A ideia de transformar qualquer dispositivo com tela em seu console de negócios é bem simples, pensando bem. Por que passar pelo processo de construção e venda de hardware caro e demorado quando tantas pessoas já possuem computadores de alto desempenho, na forma de seus telefones?

Por que limitar o acesso aos seus jogos mais vendidos quando há um grande público com dispositivos alternativos que também deseja comprar, jogar e pagar por extras no jogo?

Os analistas da Ampere estimaram que em 2023 houve um total de cerca de 46,5 milhões de consoles vendidos, dos quais apenas 7,6 milhões eram consoles Xbox da Microsoft. Isso deixa cerca de 39 milhões de jogadores ainda sem receber exclusividades do Xbox, como o tão aguardado Starfield da Bethesda.

“A principal razão pela qual a Microsoft tem perseguido uma estratégia multiplataforma mais progressiva com o seu conteúdo e serviços de jogos desde o início do ciclo Xbox One é que ela não foi capaz de aproveitar o sucesso relativo da era Xbox 360 e obter participação de mercado da Sony. ” e, por fim, a Nintendo após o lançamento do Switch, afirma o analista Piers Harding-Rolls da Ampere.

Além disso, a Microsoft estava ocupada construindo estúdios de jogos de sucesso por grandes somas de dinheiro – numa época em que fazer jogos já era um negócio caro.

Na verdade, durante a controversa aquisição da enorme fabricante de jogos Activision Blizzard, por US$ 68 bilhões, uma das principais objeções da Sony era que ela poderia entregar sucessos estrondosos como Call of Duty, jogado por milhões em consoles exclusivos PlayStation e Xbox. A Microsoft foi forçada a prometer que não faria isso durante pelo menos 10 anos.

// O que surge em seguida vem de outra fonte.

/-- R15, R23, R51: every host operation moves the script on by one, no command changes the script or its
position, and nothing changes the parameters (the script in State: notes/assumptions/5.md, the
parameters: notes/assumptions/8.md). -/
def Obligations.StepMovesTheScriptByOne : Prop :=
  (∀ (s t : State) (op : HostOp) (rest : List HostOp), s.pending = op :: rest → step s = .next t →
    t.pending = rest ∧ t.hpc = s.hpc + 1 ∧ t.cfg = s.cfg) ∧
  (∀ (i : Instr) (s t : State), exec i s = .next t →
    t.pending = s.pending ∧ t.hpc = s.hpc ∧ t.resp = s.resp ∧ t.cfg = s.cfg)

/-! ### The fixed-point primitives and the helper commands (40_fixed_point_helpers.md) -/

/-- R123: `sat_add32` clamps the exact sum to `int32`; it is commutative and not associative. -/
def Obligations.SaturatingAdd32 : Prop :=
  (∀ a b : Int, satAdd32 a b = max (-2 ^ 31) (min (2 ^ 31 - 1) (a + b))) ∧
  (∀ a b : Int, satAdd32 a b = satAdd32 b a) ∧
  satAdd32 (satAdd32 (2 ^ 31 - 1) 1) (-1) = 2 ^ 31 - 2 ∧
  satAdd32 (2 ^ 31 - 1) (satAdd32 1 (-1)) = 2 ^ 31 - 1

/-- R125: `trunc16` is the unique `int16` congruent to its argument modulo `2^16`. -/
def Obligations.TruncationWraps : Prop :=
  (∀ v t : Int, trunc16 v = t ↔ -32768 ≤ t ∧ t ≤ 32767 ∧ (v - t) % 65536 = 0) ∧
  trunc16 32768 = -32768 ∧ trunc16 65536 = 0

/-- R128: on `0 <= p < 2^63` the scale is the number of bits `p` has above bit 30. -/
def Obligations.ScaleIsTheExcessBitLength : Prop :=
  ∀ p : Int, 0 ≤ p → p < 2 ^ 63 →
    scaleOf p = max 0 (bitLength p.toNat - 31) ∧
    scaleOf p = bitLength (p / 2 ^ 31).toNat ∧
    p < 2 ^ (31 + scaleOf p) ∧
    (0 < scaleOf p → 2 ^ (30 + scaleOf p) ≤ p)

/-- R130: `SADD32`. -/
def Obligations.Sadd32Result : Prop :=
  encode .sadd32 = 0x80000000 ∧
  (∀ s : State, ∃ t, exec .sadd32 s = .next t ∧
    t.res.toInt = max (-2 ^ 31) (min (2 ^ 31 - 1) (s.opa.toInt + s.opb.toInt)) ∧
    t = { s with res := t.res, status := 0 }) ∧
  (∀ (s : State) (w : Word), field w 31 28 = 0x8 → field w 27 0 ≠ 0 →
    s.writeCmd w = .next (s.raise .illegal w))

/-- R131: `SADD16`; the upper halves of the operands are ignored. -/
def Obligations.Sadd16Result : Prop :=
  encode .sadd16 = 0x90000000 ∧
  (∀ s : State, ∃ t, exec .sadd16 s = .next t ∧
    t.res.toInt = max (-32768) (min 32767
      ((s.opa.extractLsb' 0 16).toInt + (s.opb.extractLsb' 0 16).toInt)) ∧
    t = { s with res := t.res, status := 0 }) ∧
  (∀ (s : State) (w : Word), field w 31 28 = 0x9 → field w 27 0 ≠ 0 →
    s.writeCmd w = .next (s.raise .illegal w))

/-- R132: `TRUNC16` keeps the low half of `OPA` and fills the upper half with copies of bit 15. -/
def Obligations.Trunc16Result : Prop :=
  encode .trunc16 = 0xA0000000 ∧
  (∀ s : State, ∃ t, exec .trunc16 s = .next t ∧
    t.res.extractLsb' 0 16 = s.opa.extractLsb' 0 16 ∧
    t.res.extractLsb' 16 16 = (if s.opa.getLsbD 15 then 0xFFFF else 0x0000) ∧
    t = { s with res := t.res, status := 0 }) ∧
  (∀ (s : State) (w : Word), field w 31 28 = 0xA → field w 27 0 ≠ 0 →
    s.writeCmd w = .next (s.raise .illegal w))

Há até especulações de que a Microsoft possa estar se preparando para se retirar completamente do mercado de hardware, abandonando totalmente o console Xbox, mas Harding-Rolls não acredita que algo dramático esteja no horizonte.

“A Ampere não espera que a Microsoft saia do negócio de consoles de jogos no médio prazo, pois isso deixaria uma lacuna significativa em suas receitas de jogos”, acrescentou.

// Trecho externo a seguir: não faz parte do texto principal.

-- ==== Sys2Proof/Laws/Step.lean ====
section
/-! SUPPORT. What a command, an access and a step can do, each said once: the inversion lemmas from
which the statements about every step follow. -/

namespace Sys2Proof.Machine

open Sys2Proof

/-- A recorded failure is seen in `STATUS` (R26, R216). -/
theorem State.raise_status_ne (s : State) (code : ErrorCode) (w : Word) :
    (s.raise code w).status ≠ 0 := by
  cases code <;> simp [statusWord, ErrorCode.number]

/-- `ACORR` and `ACORRV` violate nothing exactly on legal operands (R141). -/
theorem acorrViolated_eq_none {cfg : Config} {n order : Nat} :
    acorrViolated cfg n order = none ↔ AcorrLegal cfg n order := by
  unfold acorrViolated
  split
  · simp only [reduceCtorEq, false_iff]
    omega
  · split
    · simp only [reduceCtorEq, false_iff]
      omega
    · simp only [true_iff]
      omega

/-- `DECIM` violates nothing exactly on legal operands (R171). -/
theorem decimViolated_eq_none {s : State} {n c : Nat} :
    decimViolated s n c = none ↔ DecimLegal s n c := by
  unfold decimViolated
  constructor
  · intro h
    split at h
    · cases h
    · split at h
      · cases h
      · split at h
        · exact ⟨by omega, by omega, by omega, by omega, ‹_›⟩
        · cases h
  · rintro ⟨h1, h2, h3, h4, hv⟩
    rw [if_neg (by omega), if_neg (by omega), if_pos hv]

/-- `APINIT` violates nothing exactly on an existing context (R200). -/
theorem apinitViolated_eq_none {cfg : Config} {c : Nat} :
    apinitViolated cfg c = none ↔ c < cfg.nctx := by
  unfold apinitViolated
  split
  · simp only [reduceCtorEq, false_iff]
    omega
  · simp only [true_iff]
    omega

/-- What a command can do: raise its first violated check, or complete with its own effect. The checks
see the parameters, and `DECIM` the valid bit of its context, only. -/
theorem exec_cases {i : Instr} {s t : State} (h : exec i s = .next t) :
    (∃ code, t = s.raise code (encode i) ∧
      ∀ s' : State, s'.cfg = s.cfg →
        (∀ n c, i = .decim n c → (s'.ctx c).valid = (s.ctx c).valid) →
        exec i s' = .next (s'.raise code (encode i))) ∨
    (∃ n order, i = .acorr n order ∧ AcorrLegal s.cfg n order ∧
      t = (s.storeCoefficients (lagSum s.sample n) order).succeed) ∨
    (∃ n order, i = .acorrv n order ∧ s.cfg.lanes ≠ 1 ∧ AcorrLegal s.cfg n order ∧
      t = (s.storeCoefficients (groupedLagSum s.cfg.lanes s.sample n) order).succeed) ∨
    (∃ n c, i = .decim n c ∧ DecimLegal s n c ∧ t = (s.storeDecimated n c).succeed) ∨
    (∃ c, i = .apinit c ∧ c < s.cfg.nctx ∧ t = (s.setCtx c ApContext.zeroed).succeed) ∨
    (8 ≤ i.opc ∧ ∃ v, t = (s.setRes v).succeed) := by
  cases i with
  | acorr n order =>
    simp only [exec, execAcorr] at h
    rcases State.command_cases h with ⟨code, hv, rfl⟩ | ⟨hv, rfl⟩
    · refine .inl ⟨code, rfl, fun s' hc _ => ?_⟩
      simp only [exec, execAcorr, hc, hv, State.command_some]
    · exact .inr (.inl ⟨n, order, rfl, acorrViolated_eq_none.1 hv, rfl⟩)
  | decim n c =>
    simp only [exec, execDecim] at h
    rcases State.command_cases h with ⟨code, hv, rfl⟩ | ⟨hv, rfl⟩
    · refine .inl ⟨code, rfl, fun s' hc hctx => ?_⟩
      have hv' : decimViolated s' n c = some code := by
        rw [← hv, decimViolated, decimViolated, hc, hctx n c rfl]
      simp only [exec, execDecim, hv', State.command_some]
    · exact .inr (.inr (.inr (.inl ⟨n, c, rfl, decimViolated_eq_none.1 hv, rfl⟩)))
  | apinit c =>
    simp only [exec, execApinit] at h
    rcases State.command_cases h with ⟨code, hv, rfl⟩ | ⟨hv, rfl⟩
    · refine .inl ⟨code, rfl, fun s' hc _ => ?_⟩
      simp only [exec, execApinit, hc, hv, State.command_some]
    · exact .inr (.inr (.inr (.inr (.inl ⟨c, rfl, apinitViolated_eq_none.1 hv, rfl⟩))))
  | acorrv n order =>
    simp only [exec, execAcorrv] at h
    rcases State.command_cases h with ⟨code, hv, rfl⟩ | ⟨hv, rfl⟩
    · refine .inl ⟨code, rfl, fun s' hc _ => ?_⟩
      simp only [exec, execAcorrv, hc, hv, State.command_some]
    · unfold acorrvViolated at hv
      split at hv
      · cases hv
      · exact .inr (.inr (.inl ⟨n, order, rfl, ‹_›, acorrViolated_eq_none.1 hv, rfl⟩))
  | sadd32 => cases h; exact .inr (.inr (.inr (.inr (.inr ⟨by decide, _, rfl⟩))))
  | sadd16 => cases h; exact .inr (.inr (.inr (.inr (.inr ⟨by decide, _, rfl⟩))))
  | trunc16 => cases h; exact .inr (.inr (.inr (.inr (.inr ⟨by decide, _, rfl⟩))))
  | mulrs16 => cases h; exact .inr (.inr (.inr (.inr (.inr ⟨by decide, _, rfl⟩))))
  | clz32 => cases h; exact .inr (.inr (.inr (.inr (.inr ⟨by decide, _, rfl⟩))))

/-- What no command changes: the host's side, the parameters, the operand registers; and a successful one
leaves the error record (R22, R217). -/
theorem exec_keeps {i : Instr} {s t : State} (h : exec i s = .next t) :
    t.pending = s.pending ∧ t.hpc = s.hpc ∧ t.resp = s.resp ∧ t.cfg = s.cfg ∧
      t.opa = s.opa ∧ t.opb = s.opb ∧
      (t.status = 0 → t.esticky = s.esticky ∧ t.ecmd = s.ecmd) := by
  rcases exec_cases h with ⟨code, rfl, -⟩ | ⟨_, _, _, _, rfl⟩ | ⟨_, _, _, _, _, rfl⟩ |
    ⟨_, _, _, _, rfl⟩ | ⟨_, _, _, rfl⟩ | ⟨_, _, rfl⟩
  · exact ⟨rfl, rfl, rfl, rfl, rfl, rfl, fun h => absurd h (State.raise_status_ne _ _ _)⟩
  all_goals exact ⟨rfl, rfl, rfl, rfl, rfl, rfl, fun _ => ⟨rfl, rfl⟩⟩

/-- A command succeeds, or all it did was to raise an error. -/
theorem exec_status {i : Instr} {s t : State} (h : exec i s = .next t) :
    t.status = 0 ∨ ∃ code, t = s.raise code (encode i) := by
  rcases exec_cases h with ⟨code, rfl, -⟩ | ⟨_, _, _, _, rfl⟩ | ⟨_, _, _, _, _, rfl⟩ |
    ⟨_, _, _, _, rfl⟩ | ⟨_, _, _, rfl⟩ | ⟨_, _, rfl⟩
  · exact .inr ⟨code, rfl⟩
  all_goals exact .inl rfl

/-- What a legal access can reach: its size and its offset name one location (R61, R70). -/
theorem locate_cases {cfg : Config} {off n : Nat} {l : Location} (h : locate cfg off n = some l) :
    (n = 4 ∧ ∃ r : Reg, l = .reg r ∧ off = r.offset) ∨
    (n = 4 ∧ ∃ c i, l = .aps c i ∧ c < cfg.nctx ∧ i ≤ 4 ∧ off = apsAddr c i) ∨
    (n = 4 ∧ ∃ k, l = .rmem k ∧ k ≤ cfg.ordmax ∧ off = rmemAddr k) ∨
    (n = 2 ∧ ∃ i, l = .xmem i ∧ i < cfg.nmax ∧ off = xmemAddr i) ∨
    (n = 2 ∧ ∃ i, l = .ymem i ∧ i < cfg.nmax / 2 ∧ off = ymemAddr i) := by
  unfold locate at h
  split at h
  · split at h
    · simp only [Option.map_eq_some_iff] at h
      obtain ⟨r, hr, rfl⟩ := h
      exact .inl ⟨‹_›, r, rfl, (Reg.at?_eq_some.1 hr).symm⟩
    · split at h
      · obtain ⟨c, i, h1, h2, h3, h4⟩ := (apsAt?_eq_some (by omega)).1 h
        exact .inr (.inl ⟨‹_›, c, i, h4, h1, h2, h3⟩)
      · obtain ⟨k, h1, h2, h3⟩ := (elementAt?_eq_some (by norm_num)).1 h
        exact .inr (.inr (.inl
          ⟨‹_›, k, h3, by omega, by simp only [rmemAddr] at *; omega⟩))
  · split at h
    · split at h
      · obtain ⟨i, h1, h2, h3⟩ := (elementAt?_eq_some (by norm_num)).1 h
        exact .inr (.inr (.inr (.inl
          ⟨‹_›, i, h3, h1, by simp only [xmemAddr] at *; omega⟩)))
      · obtain ⟨i, h1, h2, h3⟩ := (elementAt?_eq_some (by norm_num)).1 h
        exact .inr (.inr (.inr (.inr
          ⟨‹_›, i, h3, h1, by simp only [ymemAddr] at *; omega⟩)))
    · cases h

/-- The port locates only what a read can answer, and `CMD` (R61, R62). -/
theorem locate_readable {cfg : Config} {off n : Nat} {l : Location} (h : locate cfg off n = some l) :
    Readable cfg off n ∨ l = .reg .cmd := by
  rcases locate_cases h with ⟨rfl, r, rfl, rfl⟩ | ⟨rfl, c, i, rfl, hc, hi, rfl⟩ |
    ⟨rfl, k, rfl, hk, rfl⟩ | ⟨rfl, i, rfl, hi, rfl⟩ | ⟨rfl, i, rfl, hi, rfl⟩
  · cases r
    case cmd => exact .inr rfl
    all_goals exact .inl (.inl ⟨rfl, .inl (by decide)⟩)
  · exact .inl (.inl ⟨rfl, .inr (.inl ⟨c, i, hc, hi, rfl⟩)⟩)
  · exact .inl (.inl ⟨rfl, .inr (.inr ⟨k, hk, rfl⟩)⟩)
  · exact .inl (.inr ⟨rfl, .inl ⟨i, hi, rfl⟩⟩)
  · exact .inl (.inr ⟨rfl, .inr ⟨i, hi, rfl⟩⟩)

/-- A register is reached by a four-byte access at its offset (R37, R61). -/
theorem locate_reg (cfg : Config) (r : Reg) : locate cfg r.offset 4 = some (.reg r) := by
  have h : r.offset < 0x400 := by cases r <;> decide
  rw [locate, if_pos rfl, if_pos h, Reg.at?_eq_some.2 rfl]
  rfl

/-- A cell of a context is reached by a four-byte access of its window (R43, R61). -/
theorem locate_aps {cfg : Config} (hl : cfg.Legal) {c i : Nat} (hc : c < cfg.nctx) (hi : i ≤ 4) :
    locate cfg (apsAddr c i) 4 = some (.aps c i) := by
  have := hl.2.2.1.2
  rw [locate, if_pos rfl, if_neg (by simp only [apsAddr]; omega),
    if_pos (by simp only [apsAddr]; omega)]
  exact (apsAt?_eq_some (by simp only [apsAddr]; omega)).2 ⟨c, i, hc, hi, rfl, rfl⟩

/-- A coefficient is reached by a four-byte access (R47, R61, R70). -/
theorem locate_rmem {cfg : Config} {k : Nat} (hk : k ≤ cfg.ordmax) :
    locate cfg (rmemAddr k) 4 = some (.rmem k) := by
  rw [locate, if_pos rfl, if_neg (by simp only [rmemAddr]; omega),
    if_neg (by simp only [rmemAddr]; omega)]
  exact (elementAt?_eq_some (by norm_num)).2 ⟨k, by omega, rfl, rfl⟩

/-- A sample is reached by a two-byte access (R45, R61, R70). -/
theorem locate_xmem {cfg : Config} (hl : cfg.Legal) {i : Nat} (hi : i < cfg.nmax) :
    locate cfg (xmemAddr i) 2 = some (.xmem i) := by
  have := hl.1.2.2
  rw [locate, if_neg (by norm_num), if_pos rfl, if_pos (by simp only [xmemAddr]; omega)]
  exact (elementAt?_eq_some (by norm_num)).2 ⟨i, hi, rfl, rfl⟩

/-- An output sample is reached by a two-byte access (R46, R61, R70). -/
theorem locate_ymem {cfg : Config} {i : Nat} (hi : i < cfg.nmax / 2) :
    locate cfg (ymemAddr i) 2 = some (.ymem i) := by
  rw [locate, if_neg (by norm_num), if_pos rfl, if_neg (by simp only [ymemAddr]; omega)]
  exact (elementAt?_eq_some (by norm_num)).2 ⟨i, hi, rfl, rfl⟩

/-- What the host receives for a location is never an error response (R62). -/
theorem State.content_ne_busError (s : State) (l : Location) (off : Nat) :
    s.content l ≠ some (.busError off) := by
  cases l <;> simp [State.content]

/-- A step with an operation to come performs it (R60, R75). -/
theorem step_of_pending {s : State} {op : HostOp} {rest : List HostOp} (h : s.pending = op :: rest) :
    step s = (s.accept rest).perform op := by
  unfold step
  simp only [h]

/-- What a step can do: nothing, when no operation is to come; else answer a read, reset the block, run
a command, write `OPA`, `OPB` or one sample, or refuse a write that is none of these. -/
theorem step_cases {s t : State} (h : step s = .next t) :
    (s.pending = [] ∧ t = s) ∨
    ∃ op rest, s.pending = op :: rest ∧
      ((∃ off n r, op = .read off n ∧ t = (s.accept rest).respond r) ∨
      (op = .reset ∧ t = (s.accept rest).resetBlock) ∨
      (∃ w, op = .write Reg.cmd.offset 4 w ∧ (s.accept rest).writeCmd w = .next t) ∨
      (∃ v, op = .write Reg.opa.offset 4 v ∧ t = { s.accept rest with opa := v }) ∨
      (∃ v, op = .write Reg.opb.offset 4 v ∧ t = { s.accept rest with opb := v }) ∨
      (∃ v i, i < s.cfg.nmax ∧ op = .write (xmemAddr i) 2 v ∧
        t = { s.accept rest with
          mem := Memory.store16 s.mem (xmemAddr i) (v.extractLsb' 0 16) }) ∨
      (∃ off n v, op = .write off n v ∧ (n = 4 → off ≠ Reg.cmd.offset) ∧
        t = (s.accept rest).respond (.busError off))) := by
  cases hp : s.pending with
  | nil =>
    unfold step at h
    simp only [hp] at h
    cases h
    exact .inl ⟨rfl, rfl⟩
  | cons op rest =>
    rw [step_of_pending hp] at h
    refine .inr ⟨op, rest, rfl, ?_⟩
    cases op with
    | reset => cases h; exact .inr (.inl ⟨rfl, rfl⟩)
    | read off n =>
      simp only [State.perform] at h
      rcases State.portRead_cases (s.accept rest) off n with ⟨l, r, _, _, e⟩ | ⟨_, e⟩ <;>
        (rw [e] at h; cases h; exact .inl ⟨off, n, _, rfl, rfl⟩)
    | write off n v =>
      simp only [State.perform] at h
      refine .inr (.inr ?_)
      by_cases hcmd : n = 4 ∧ off = Reg.cmd.offset
      · obtain ⟨rfl, rfl⟩ := hcmd
        refine .inl ⟨v, rfl, ?_⟩
        rw [← h, State.portWrite, locate_reg]
      rcases State.portWrite_cases (s.accept rest) off n v with
        ⟨hloc, e⟩ | ⟨hloc, e⟩ | ⟨hloc, e⟩ | ⟨i, hloc, e⟩ | e <;> rw [e] at h
      · rcases locate_cases hloc with ⟨rfl, r, hr, rfl⟩ | ⟨_, _, _, hr, _⟩ | ⟨_, _, hr, _⟩ |
          ⟨_, _, hr, _⟩ | ⟨_, _, hr, _⟩ <;> cases hr
        exact absurd ⟨rfl, rfl⟩ hcmd
      · rcases locate_cases hloc with ⟨rfl, r, hr, rfl⟩ | ⟨_, _, _, hr, _⟩ | ⟨_, _, hr, _⟩ |
          ⟨_, _, hr, _⟩ | ⟨_, _, hr, _⟩ <;> cases hr
        cases h
        exact .inr (.inl ⟨v, rfl, rfl⟩)
      · rcases locate_cases hloc with ⟨rfl, r, hr, rfl⟩ | ⟨_, _, _, hr, _⟩ | ⟨_, _, hr, _⟩ |
          ⟨_, _, hr, _⟩ | ⟨_, _, hr, _⟩ <;> cases hr
        cases h
        exact .inr (.inr (.inl ⟨v, rfl, rfl⟩))
      · rcases locate_cases hloc with ⟨_, _, hr, _⟩ | ⟨_, _, _, hr, _⟩ | ⟨_, _, hr, _⟩ |
          ⟨rfl, _, hr, hi, rfl⟩ | ⟨_, _, hr, _⟩ <;> cases hr
        cases h
        exact .inr (.inr (.inr (.inl ⟨v, i, hi, rfl, rfl⟩)))
      · cases h
        exact .inr (.inr (.inr (.inr ⟨off, n, v, rfl, fun hn ho => hcmd ⟨hn, ho⟩, rfl⟩)))

end Sys2Proof.Machine
end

Na verdade, a chefe do Xbox, Sarah Bond, provocou a ideia de um hardware totalmente novo em um podcast lançado pela Microsoft na quinta-feira.

“Estamos realmente focados em dar o maior salto tecnológico que você já viu em uma geração de dispositivos”, disse ela.

De qualquer forma, Darren Edwards, do site de notícias de jogos TheXboxHub, resume bem: “Não é um cenário apocalíptico para o Xbox”.

Quanto aos jogos em si, o portal preferido da Microsoft é o Games Pass. Por £ 12,99 por mês, oferece acesso ilimitado a centenas de títulos.

A empresa ficou muito quieta por um tempo em relação ao número de assinantes, mas esta noite revelou que atingiu 34 milhões. Foi lançado em 2017 com a ambição de atingir 100 metros até 2030, uma meta que permanece indefinida, faltando seis anos.

Mas ainda é uma boa notícia para quem cria jogos no Games Pass, como a editora britânica No More Robots.

“Queremos o maior número possível de pessoas no Game Pass, porque isso naturalmente leva a que mais pessoas joguem nossos títulos, o que é especialmente útil para títulos multijogador que exigem um número maior de jogadores para manter a comunidade viva”, disse o diretor Mike Rose.

Nem é preciso dizer que também há muitos proprietários de Xbox que se sentem confortáveis ​​nas redes sociais no momento. Muitos sentiram que o anúncio foi uma surpresa após dias de antecipação e certamente levantou mais perguntas do que respostas. Mas pelo menos a mensagem foi mais comercial do que apenas colocar fogo no console.